Unlike unit tests, integration tests communicate with real databases, queues, caches, or file systems. The goal here is to verify, for example, whether a repository correctly saves data to PostgreSQL, or whether a message successfully reaches RabbitMQ.

"Wait, does that mean they'll test directly against my production project?" Relax. No. The most common approach is to run tests inside an isolated disposable Docker container (often known as a TestContainer), where seeds are generated, or within a dedicated testing environment.

End-to-End (E2E) Tests

At this layer, the goal is to simulate a real user. E2E tests execute 30, 40, 50, or even more different operations and validate critical user flows. For example, you can simulate a customer visiting a website and performing multiple actions, including logging in, adding products to a shopping cart, entering credit card information, calculating shipping costs, and so on.

Remember that I mentioned shipping calculations as a unit test example. Here it's different: an E2E test simulates the user accessing the page and calculating shipping directly through the user interface. These are my favorite tests, and I'm very grateful for the AI era because now I mostly just need to verify that they were written correctly and are working properly 🙏.

Smoke Tests

After deployment, a verification is performed to ensure everything is functioning correctly. A simple script might ping a few routes and check whether they return HTTP 200 responses. If a route returns a 500 error, an automatic rollback can be triggered while the development team investigates what happened.
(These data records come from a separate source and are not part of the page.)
-- ==== Sys2Proof/Certificates/Slice0/Obligations.lean ====
section
/-! DEFINITION. The statements for the provers. Each docstring names the rule of spec/ it formalises, or says that the
clause is the model's choice and names the log entry. 60_exceptions.md R132 has every claim take "no fault in the log" as
a premise, so that a run that faults proves nothing. Every statement about several operations, about the streams or about
which state reaches an output takes it (`State.faultFree`, `ClaimOfRuns`). The statements of one row's own rule, of what
a fault, `RESET`, one cycle or the selection of a row does, and of the invariants, cannot: they are the semantics that
R132 and its neighbours give with a fault in the log as well (log entry 15). -/

open Sys2Proof Sys2Proof.Machine

/-! ### Encodings -/

/-- Keys written out bit by bit from the table (30_encoding.md R70, R71) decode to the rows they stand for, and an `RX`
key with a `DEC_STATE` value that R72 reserves is rejected by name. The last clause, an encoder key whose `K[12:11]` is
not zero, is no rule of R72: the model rejects it because no row of R71 has it (log entry 9, DEDUCED). -/
def Obligations.TableKeysDecode : Prop :=
  ∀ r : CondRegs,
    decode r 0b0000001010101 = .ok .dIdleSync1 ∧
    decode r 0b0000010101010 = .ok (.dIdleOther 0xAA) ∧
    decode r 0b0010010101010 = .ok .dH2Sync2 ∧
    decode r 0b0010001010101 = .ok (.dH2Other 0x55) ∧
    decode r 0b0100000000101 = .ok (.dHokLenPayload 5) ∧
    decode r 0b0100000000100 = .ok (.dHokLenEmpty 4) ∧
    decode r 0b0000111111011 = .ok (.eStart 251) ∧
    decode r 0b0000100000000 = .ok .eStartEmpty ∧
    decode r 0b0010111111100 = .ok (.eStartBusy 252) ∧
    decode r 0b0000111111100 = .ok (.eStartRange 252) ∧
    decode r 0b0001000000001 = .ok (.eDataIdle 1) ∧
    decode r 0b1111100000000 = .ok (.reset 0) ∧
    decode r 0b1010001010101 = .error .reservedDecState ∧
    decode r 0b0100100000001 = .error .reservedEncState

/-- R67 and R68: the state encodings, and the three values of `DEC_STATE` that name no state. -/
def Obligations.StateEncodings : Prop :=
  DecState.idle.bits = 0b000 ∧ DecState.header2.bits = 0b001 ∧ DecState.headerOk.bits = 0b010 ∧
  DecState.receiving.bits = 0b011 ∧ DecState.waitCSum.bits = 0b100 ∧
  (∀ v : BitVec 3, DecState.ofBits v = none ↔ v = 0b101 ∨ v = 0b110 ∨ v = 0b111) ∧
  (∀ v st, DecState.ofBits v = some st ↔ st.bits = v) ∧
  EncState.eIdle.bit = 0 ∧ EncState.ePayload.bit = 1

/-- R66: every 10-bit word is one of the four operations with its operand in bits 7..0, an unsigned byte; the operand
of `RESET` is ignored. -/
def Obligations.OperationWordFields : Prop :=
  (∀ d : Byte, rxWord d = 0b00#2 ++ d ∧ encStartWord d = 0b01#2 ++ d ∧ encDataWord d = 0b10#2 ++ d ∧
    opWord .reset d = 0b11#2 ++ d) ∧
  (∀ op d, wordOp (opWord op d) = op ∧ wordData (opWord op d) = d) ∧
  (∀ w : OpWord, opWord (wordOp w) (wordData w) = w) ∧
  (∀ d d' s, applyOp (opWord .reset d) s = applyOp (opWord .reset d') s)

/-- R69: the decode key is the unit's state, `OP` and `DATA`; and for every key whose `K[12:10]` holds a reachable
state (with `ENC_REM >= 1` in `EPayload`, as R71 has it) exactly one row of the table selects. -/
def Obligations.ExactlyOneRowSelects : Prop :=
  (∀ s b, formKey s (rxWord b) = s.decState.bits ++ 0b00#2 ++ b ∧
    formKey s (encStartWord b) = 0#2 ++ s.encState.bit ++ 0b01#2 ++ b ∧
    formKey s (encDataWord b) = 0#2 ++ s.encState.bit ++ 0b10#2 ++ b) ∧
  ∀ (r : CondRegs) (k : Key),
    (keyOp k = .rx → ∃ st : DecState, keyState k = st.bits) →
    (keyOp k = .encStart ∨ keyOp k = .encData → ∃ st : EncState, keyState k = st.bits) →
    (keyOp k = .encData → keyState k = EncState.ePayload.bits → 1 ≤ r.encRem.toNat) →
    ∃ row, opcodeTable.filter (fun row => row.selects r k) = [row]

/-- The decoder of keys is the opcode table (R69 to R72), for every key and every value of the registers: it gives the
instruction of the one row that selects, and rejects exactly where no row does. -/
def Obligations.DecodeIsTheTable : Prop :=
  ∀ (r : CondRegs) (k : Key),
    (opcodeTable.filter (fun row => row.selects r k)).map (fun row => row.build (keyData k)) =
      (match decode r k with
      | .ok i => [i]
      | .error _ => [])

/-- Decoding what was encoded gives the instruction back, for every row and every operand its encoding admits (R69 to
R71), where the registers meet the row's condition. -/
def Obligations.DecodeOfEncode : Prop :=
  ∀ (r : CondRegs) (i : Instr), i.wellFormed = true → i.cond r = true → decode r (encode i) = .ok i

/-- The row's interface: where a table word decodes to an instruction, placing it makes the next step run exactly
that instruction. The placing is the model's choice (log entry 11). -/
def Obligations.PlacedWordRuns : Prop :=
  ∀ (s : State) (nbits w : Nat) (i : Instr), decodeTableWord nbits w = some i →
    step (s.withFetchWord nbits w) = exec i { s.withFetchWord nbits w with pending := [] }

/-! ### Steps -/

/-- A step runs the decoded instruction (00_scope.md R6, 30_encoding.md R69): with operation `w` at the head of the
queue and `i` the row its key selects in this state, the step is `exec i` on the state without `w`. The queue is the
model's choice (log entry 1, DESIGN CHOICE). The last clause is the model's too: where the key selects no row, the step
is refused by that name; the one such key a state forms is `ENC_DATA` in `EPayload` with `ENC_REM = 0`, which no run
reaches (log entry 8, DEDUCED). -/
def Obligations.StepRunsTheSelectedRow : Prop :=
  ∀ (s : State) (w : OpWord) (rest : List OpWord), s.pending = w :: rest →
    (∀ i, decode s.condRegs (formKey s w) = .ok i → step s = exec i { s with pending := rest }) ∧
    (∀ why, decode s.condRegs (formKey s w) = .error why → step s = .refused (.noRow why))

/-- With no operation queued nothing happens, and the record of the step is silent. The model's choice (log entry 2),
after 41_decoder.md R104. -/
def Obligations.IdleStepWaits : Prop :=
  ∀ s : State, s.pending = [] → step s = .next { s with out := { rx := .none, tx := [], fault := none } }

/-- A row's meaning answers a next state only where the row is selected, and a selected row is turned away only at
`BufWrite` past the end of `BUF` (log entries 7 and 10; R69). -/
def Obligations.RowRunsWhereSelected : Prop :=
  (∀ (i : Instr) (s t : State), exec i s = .next t → selectRow s (encodeWord i) = .ok i) ∧
  (∀ (s : State) (w : OpWord) (i : Instr), selectRow s w = .ok i →
    (∃ t, exec i s = .next t) ∨
    (∃ b, i = .dRecvLast b ∧ s.decCnt.val = 251 ∧ exec i s = .fault (.bufIndex 251)))
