theorem DecInv.afterBytes {s : State} (hd : DecInv s) (bs : List Byte) : DecInv (afterBytes bs s) := by
  induction bs generalizing s with
  | nil => exact hd
  | cons b bs ih => exact ih (hd.afterRx b)

/-- The invariants keep every byte at an index of `BUF`, so none stops the model. -/
theorem applyOps_rxWords {s : State} (hd : DecInv s) (bs : List Byte) :
    applyOps (bs.map rxWord) s = .next (afterBytes bs s) := by
  induction bs generalizing s with
  | nil => rfl
  | cons b bs ih => exact applyOps_cons_next.mpr ⟨_, applyOp_rxWord b hd.cnt_lt, ih (hd.afterRx b)⟩

/-! ### A frame received up to its checksum -/

theorem emitNothing_rxEvents (s : State) : (emitNothing s).rxEvents = s.rxEvents := List.append_nil _

/-- The decoder received the length and the payload `p` of a frame, and the next byte is the checksum. -/
structure AwaitsChecksum (p : List Byte) (s : State) : Prop where
  inv : DecInv s
  state : s.decState = .waitCSum
  len : s.decLen = lenByte p.length
  payload : s.payload = p

/-- What the decoder computed is the checksum of the frame (40_checksum.md R82). -/
theorem AwaitsChecksum.acc {p : List Byte} {s : State} (h : AwaitsChecksum p s) :
    s.decAcc = csum (lenByte p.length) p := by
  rw [h.inv.sum (.inr h.state), h.len, h.payload]

/-- The payload bytes that the length byte still announces bring the decoder to `WaitCSum`, with no event
(41_decoder.md R97, R98). -/
theorem afterBytes_receiving {q : List Byte} {s : State} (hd : DecInv s) (hst : s.decState = .receiving)
    (hq : s.decCnt.val + 4 + q.length = s.decLen.toNat) :
    (afterBytes q s).decState = .waitCSum ∧ (afterBytes q s).decLen = s.decLen ∧
      (afterBytes q s).payload = s.payload ++ q ∧ (afterBytes q s).rxEvents = s.rxEvents := by
  induction q generalizing s with
  | nil =>
    have hmore := hd.receiving hst
    rw [List.length_nil] at hq
    omega
  | cons b q ih =>
    have hcnt := hd.cnt_lt hst
    have hpayload := payload_storeByte b hd.bufWf hcnt
    have hinv := hd.afterRx b
    rw [List.length_cons] at hq
    rw [afterRx_receiving b hst] at hinv
    rw [afterBytes_cons, afterRx_receiving b hst]
    cases q with
    | nil =>
      rw [List.length_nil] at hq
      exact ⟨if_pos (by omega), rfl, hpayload, emitNothing_rxEvents _⟩
    | cons c q =>
      rw [List.length_cons] at hq
      have hmore : ¬ s.decLen.toNat ≤ s.decCnt.val + 5 := by omega
      have hcnt' : (emitNothing (storeByte b s)).decCnt.val + 4 + (c :: q).length = s.decLen.toNat := by
        rw [emitNothing_eq, storeByte, cntSucc_val hcnt, List.length_cons]
        omega
      obtain ⟨hstate, hlen, hpay, hev⟩ := ih hinv (if_neg hmore) hcnt'
      refine ⟨hstate, hlen, ?_, hev.trans (emitNothing_rxEvents _)⟩
      rw [List.append_cons, ← hpayload]
      exact hpay

/-- The two header bytes and the length byte of a frame: the decoder is in the frame, with no payload byte so far
(R91, R93, R95, R96). -/
theorem afterBytes_frameHead {n : Nat} {s : State} (hn : n ≤ 251) (hst : s.decState = .idle) :
    afterBytes (frameHead n) s =
      emitNothing (acceptLength (lenByte n) (if n = 0 then .waitCSum else .receiving) s) := by
  have hlen : (lenByte n).toNat ≤ 4 ↔ n = 0 := by
    rw [lenByte_toNat hn]
    omega
  calc afterBytes (frameHead n) s
    _ = afterRx (lenByte n) (afterRx Config.sync2 (afterRx Config.sync1 s)) := rfl
    _ = afterRx (lenByte n) (afterRx Config.sync2 (emitNothing { s with decState := .header2 })) := by
      rw [afterRx_idle _ hst, if_pos rfl]
    _ = afterRx (lenByte n) (emitNothing { s with decState := .headerOk }) := by
      rw [afterRx_header2 (s := emitNothing { s with decState := .header2 }) _ rfl, if_pos rfl]
      simp only [emitNothing_eq]
    _ = emitNothing (acceptLength (lenByte n) (if n = 0 then .waitCSum else .receiving) s) := by
      rw [afterRx_headerOk (s := emitNothing { s with decState := .headerOk }) _ rfl]
      simp only [hlen, emitNothing_eq, acceptLength]

/-- A frame but its checksum, received from `Idle`, brings no event. -/
theorem afterBytes_untilChecksum {p : List Byte} {s : State} (hp : p.length ≤ 251) (hd : DecInv s)
    (hst : s.decState = .idle) :
    AwaitsChecksum p (afterBytes (frameHead p.length ++ p) s) ∧
      (afterBytes (frameHead p.length ++ p) s).rxEvents = s.rxEvents := by
  have hinv := hd.afterBytes (frameHead p.length ++ p)
  have hhead := hd.afterBytes (frameHead p.length)
  have happ : afterBytes (frameHead p.length ++ p) s = afterBytes p (afterBytes (frameHead p.length) s) :=
    List.foldl_append
  rw [happ] at hinv ⊢
  rw [afterBytes_frameHead hp hst] at hinv hhead ⊢
  cases p with
  | nil => exact ⟨⟨hinv, rfl, rfl, rfl⟩, emitNothing_rxEvents _⟩
  | cons b p =>
    have hcnt : 0 + 4 + (b :: p).length = (lenByte (b :: p).length).toNat := by
      rw [lenByte_toNat hp]
      omega
    obtain ⟨hstate, hlen, hpay, hev⟩ := afterBytes_receiving hhead rfl hcnt
    exact ⟨⟨hinv, hstate, hlen, hpay⟩, hev.trans (emitNothing_rxEvents _)⟩

/-- The same of the queue: up to its checksum a frame brings no event and no fault. -/
theorem run_untilChecksum {p : List Byte} {rest : List OpWord} {s : State} (hp : p.length ≤ 251) (hd : DecInv s)
    (hst : s.decState = .idle) (hpend : s.pending = (frameHead p.length ++ p).map rxWord ++ rest) :
    ∃ u, Host.Core.run Sys2Proof.core (p.length + 3) s = .next u ∧ AwaitsChecksum p u ∧
      u.rxEvents = s.rxEvents ∧ u.faultLog = s.faultLog ∧ u.pending = rest := by
  have hd' : DecInv { s with pending := rest } := hd.of_decRegs rfl
  obtain ⟨hawait, hev⟩ := afterBytes_untilChecksum hp hd' hst
  have hrun := run_of_pending hpend (applyOps_rxWords hd' _)
  rw [List.length_map, List.length_append, frameHead_length, Nat.add_comm] at hrun
  exact ⟨_, hrun, hawait, hev, afterBytes_faultLog _ _, afterBytes_pending _ _⟩

/-! ### The checksum -/

/-- What a decoder that received the payload `p` makes of the checksum byte (R99, R100). -/
def checksumEvent (p : List Byte) (c : Byte) : RxEvent :=
  if c = csum (lenByte p.length) p then .frame p else .csumMismatch (csum (lenByte p.length) p) c

theorem checksumEvent_csum (p : List Byte) : checksumEvent p (csum (lenByte p.length) p) = .frame p := if_pos rfl

theorem checksumEvent_of_ne {p : List Byte} {c : Byte} (h : c ≠ csum (lenByte p.length) p) :
    checksumEvent p c = .csumMismatch (csum (lenByte p.length) p) c := if_neg h

/-- The checksum byte of a frame brings its event and takes the decoder to `Idle`. -/
theorem step_checksum {p : List Byte} {c : Byte} {rest : List OpWord} {u : State} (h : AwaitsChecksum p u)
    (hpend : u.pending = rxWord c :: rest) :
    ∃ t, step u = .next t ∧ DecInv t ∧ t.decState = .idle ∧ t.out.rx = checksumEvent p c ∧
      t.rxEvents = u.rxEvents ++ [checksumEvent p c] ∧ t.faultLog = u.faultLog ∧ t.pending = rest := by
  have hd : DecInv { u with pending := rest } := h.inv.of_decRegs rfl
  have hst : ({ u with pending := rest } : State).decState = .waitCSum := h.state
  have hout : (afterRx c { u with pending := rest }).out.rx = checksumEvent p c := by
    rw [afterRx_out_rx, if_pos hst, checksumEvent, ← h.acc, ← h.payload]
    rfl
  refine ⟨_, (step_cons hpend).trans (applyOp_rxWord c hd.cnt_lt), hd.afterRx c, ?_, hout, ?_,
    afterRx_faultLog c _, rfl⟩
  · rw [afterRx_waitCSum c hst, emitRx_eq]
  · rw [afterRx_rxEvents, hout, checksumEvent]
    split <;> rfl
Fun Fact: The term "smoke test" comes from a famous hardware engineering joke that goes something like: "You plugged it in... did any smoke come out?"

These tests are designed to be simple and fast. Even if they don't seem impressive, they provide an important extra layer of verification because they validate how the project behaves on the real production hardware.

Mutation Tests

Okay, not many people use these. I've never used them myself! But knowing about them never hurts. Mutation testing is the internal affairs department of software testing. When someone writes on the wall, "Who tests the tests?", mutation testing shows up and loudly replies: "I DO!"

To verify whether tests are truly effective and that coverage isn't giving a false sense of security, mutation testing deliberately introduces bugs into the codebase, such as replacing a simple + with a - or inverting a boolean. After causing this intentional damage, it runs the test suite and expects failures. If everything still passes, a major red alert goes off: the tests are blind and need urgent review.

It Depends on the Situation

Writing tests does increase development time, but it dramatically reduces headaches later (trust me, skipping tests is practically asking for trouble). Want to avoid hotfixes, rework, and production issues affecting real people? Only testing can minimize those risks.

Yes, tests can be boring, but they're absolutely crucial.